Ming Lei <ming.lei@xxxxxxxxxx> · Thu, 17 May 2018 06:18:44 +0800

On Wed, May 16, 2018 at 09:18:26AM -0600, Keith Busch wrote:
> On Wed, May 16, 2018 at 12:31:28PM +0800, Ming Lei wrote:
> > Hi Keith,
> > 
> > This issue may probably be fixed by Jianchao's patch of 'nvme: pci: set nvmeq->cq_vector
> > after alloc cq/sq'[1] and my another patch of 'nvme: pci: unquiesce admin
> > queue after controller is shutdown'[2], and both two have been included in the
> > posted V6.
> 
> No, it's definitely not related to that patch. The link is down in this
> test, I can assure you we're bailing out long before we ever even try to
> create an IO queue. The failing condition is detected by nvme_pci_enable's
> check for all 1's completions at the very beginning.

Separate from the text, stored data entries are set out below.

/-! ## setCore -/

@[simp] theorem pending_setCore (p : Nat) (x : Core) : (s.setCore p x).pending = s.pending := (rfl)
@[simp] theorem freeCtr_setCore (p : Nat) (x : Core) : (s.setCore p x).freeCtr = s.freeCtr := (rfl)
@[simp] theorem time_setCore (p : Nat) (x : Core) : (s.setCore p x).time = s.time := (rfl)
@[simp] theorem regs_setCore (p : Nat) (x : Core) : (s.setCore p x).regs = s.regs := (rfl)
@[simp] theorem memPage_setCore (p : Nat) (x : Core) : (s.setCore p x).memPage = s.memPage := (rfl)
@[simp] theorem routers_setCore (p : Nat) (x : Core) : (s.setCore p x).routers = s.routers := (rfl)
@[simp] theorem bays_setCore (p : Nat) (x : Core) : (s.setCore p x).bays = s.bays := (rfl)
@[simp] theorem lands_setCore (p : Nat) (x : Core) : (s.setCore p x).lands = s.lands := (rfl)
@[simp] theorem bars_setCore (p : Nat) (x : Core) : (s.setCore p x).bars = s.bars := (rfl)
@[simp] theorem barsSb_setCore (p : Nat) (x : Core) : (s.setCore p x).barsSb = s.barsSb := (rfl)
@[simp] theorem rootPos_setCore (p : Nat) (x : Core) : (s.setCore p x).rootPos = s.rootPos := (rfl)
@[simp] theorem rootPosSb_setCore (p : Nat) (x : Core) : (s.setCore p x).rootPosSb = s.rootPosSb := (rfl)
@[simp] theorem rootMark_setCore (p : Nat) (x : Core) : (s.setCore p x).rootMark = s.rootMark := (rfl)
@[simp] theorem sn_setCore (p : Nat) (x : Core) : (s.setCore p x).sn = s.sn := (rfl)
@[simp] theorem flights_setCore (p : Nat) (x : Core) : (s.setCore p x).flights = s.flights := (rfl)
@[simp] theorem rets_setCore (p : Nat) (x : Core) : (s.setCore p x).rets = s.rets := (rfl)
@[simp] theorem stack_setCore (p : Nat) (x : Core) : (s.setCore p x).stack = s.stack := (rfl)
@[simp] theorem ledEsc_setCore (p : Nat) (x : Core) : (s.setCore p x).ledEsc = s.ledEsc := (rfl)
@[simp] theorem joins_setCore (p : Nat) (x : Core) : (s.setCore p x).joins = s.joins := (rfl)
@[simp] theorem joinSet_setCore (p : Nat) (x : Core) : (s.setCore p x).joinSet = s.joinSet := (rfl)
@[simp] theorem job_setCore (p : Nat) (x : Core) : (s.setCore p x).job = s.job := (rfl)
@[simp] theorem boards_setCore (p : Nat) (x : Core) : (s.setCore p x).boards = s.boards := (rfl)
@[simp] theorem active_setCore (p : Nat) (x : Core) : (s.setCore p x).active = s.active := (rfl)
@[simp] theorem posted_setCore (p : Nat) (x : Core) : (s.setCore p x).posted = s.posted := (rfl)
@[simp] theorem epochObjs_setCore (p : Nat) (x : Core) : (s.setCore p x).epochObjs = s.epochObjs := (rfl)
@[simp] theorem epochOf_setCore (p : Nat) (x : Core) : (s.setCore p x).epochOf = s.epochOf := (rfl)
@[simp] theorem evPending_setCore (p : Nat) (x : Core) : (s.setCore p x).evPending = s.evPending := (rfl)
@[simp] theorem evSeq_setCore (p : Nat) (x : Core) : (s.setCore p x).evSeq = s.evSeq := (rfl)
@[simp] theorem evLost_setCore (p : Nat) (x : Core) : (s.setCore p x).evLost = s.evLost := (rfl)
@[simp] theorem rep_setCore (p : Nat) (x : Core) : (s.setCore p x).rep = s.rep := (rfl)
@[simp] theorem inp_setCore (p : Nat) (x : Core) : (s.setCore p x).inp = s.inp := (rfl)
@[simp] theorem phase_setCore (p : Nat) (x : Core) : (s.setCore p x).phase = s.phase := (rfl)
@[simp] theorem readyUp_setCore (p : Nat) (x : Core) : (s.setCore p x).readyUp = s.readyUp := (rfl)
@[simp] theorem startFenced_setCore (p : Nat) (x : Core) : (s.setCore p x).startFenced = s.startFenced := (rfl)
@[simp] theorem startOuts_setCore (p : Nat) (x : Core) : (s.setCore p x).startOuts = s.startOuts := (rfl)
@[simp] theorem mpEsc_setCore (p : Nat) (x : Core) : (s.setCore p x).mpEsc = s.mpEsc := (rfl)
@[simp] theorem mpSeek_setCore (p : Nat) (x : Core) : (s.setCore p x).mpSeek = s.mpSeek := (rfl)
@[simp] theorem back_setCore (p : Nat) (x : Core) : (s.setCore p x).back = s.back := (rfl)
@[simp] theorem cn_setCore (p : Nat) (x : Core) : (s.setCore p x).cn = s.cn := (rfl)
@[simp] theorem cnBack_setCore (p : Nat) (x : Core) : (s.setCore p x).cnBack = s.cnBack := (rfl)
@[simp] theorem liveOrder_setCore (p : Nat) (x : Core) : (s.setCore p x).liveOrder = s.liveOrder := (rfl)
@[simp] theorem liveBoard_setCore (p : Nat) (x : Core) : (s.setCore p x).liveBoard = s.liveBoard := (rfl)
@[simp] theorem liveWhich_setCore (p : Nat) (x : Core) : (s.setCore p x).liveWhich = s.liveWhich := (rfl)
@[simp] theorem liveCmd_setCore (p : Nat) (x : Core) : (s.setCore p x).liveCmd = s.liveCmd := (rfl)
@[simp] theorem stackStops_setCore (p : Nat) (x : Core) : (s.setCore p x).stackStops = s.stackStops := (rfl)
@[simp] theorem handover_setCore (p : Nat) (x : Core) : (s.setCore p x).handover = s.handover := (rfl)
@[simp] theorem handCmd_setCore (p : Nat) (x : Core) : (s.setCore p x).handCmd = s.handCmd := (rfl)
@[simp] theorem riskLog_setCore (p : Nat) (x : Core) : (s.setCore p x).riskLog = s.riskLog := (rfl)
@[simp] theorem riskBand_setCore (p : Nat) (x : Core) : (s.setCore p x).riskBand = s.riskBand := (rfl)
@[simp] theorem escParent_setCore (p : Nat) (x : Core) : (s.setCore p x).escParent = s.escParent := (rfl)
@[simp] theorem escW_setCore (p : Nat) (x : Core) : (s.setCore p x).escW = s.escW := (rfl)
@[simp] theorem pathLong_setCore (p : Nat) (x : Core) : (s.setCore p x).pathLong = s.pathLong := (rfl)
@[simp] theorem snFenced_setCore (p : Nat) (x : Core) : (s.setCore p x).snFenced = s.snFenced := (rfl)
@[simp] theorem bwAcc_setCore (p : Nat) (x : Core) : (s.setCore p x).bwAcc = s.bwAcc := (rfl)
@[simp] theorem reg_setCore (p : Nat) (x : Core) (j : Nat) : (s.setCore p x).reg j = s.reg j := (rfl)
@[simp] theorem land_setCore (p : Nat) (x : Core) (j : Nat) : (s.setCore p x).land j = s.land j := (rfl)
@[simp] theorem bay_setCore (p : Nat) (x : Core) (j : Nat) : (s.setCore p x).bay j = s.bay j := (rfl)
@[simp] theorem rtr_setCore (p : Nat) (x : Core) (j : Nat) : (s.setCore p x).rtr j = s.rtr j := (rfl)
@[simp] theorem board_setCore (p : Nat) (x : Core) (j : Nat) : (s.setCore p x).board j = s.board j := (rfl)
@[simp] theorem ret_setCore (p : Nat) (x : Core) (j : Nat) : (s.setCore p x).ret j = s.ret j := (rfl)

OK, this kind of failure during reset can be triggered in my test easily, then
nvme_remove_dead_ctrl() is called too, but not see IO hang from remove path.

As we discussed, it shouldn't be so, since queues are unquiesced &
killed, all IO should have been failed immediately. Also controller has
been shutdown, the queues are frozen too, so blk_mq_freeze_queue_wait()
won't wait on one unfrozen queue.

So could you post the debugfs log when the hang happens so that we may
find some clue?

Also, I don't think your issue is caused by this patchset, since
nvme_remove_dead_ctrl_work() and nvme_remove() aren't touched by this patch.
That means this issue may be triggered without this patchset too,
so could we start to review this patchset meantime?

Thanks,
Ming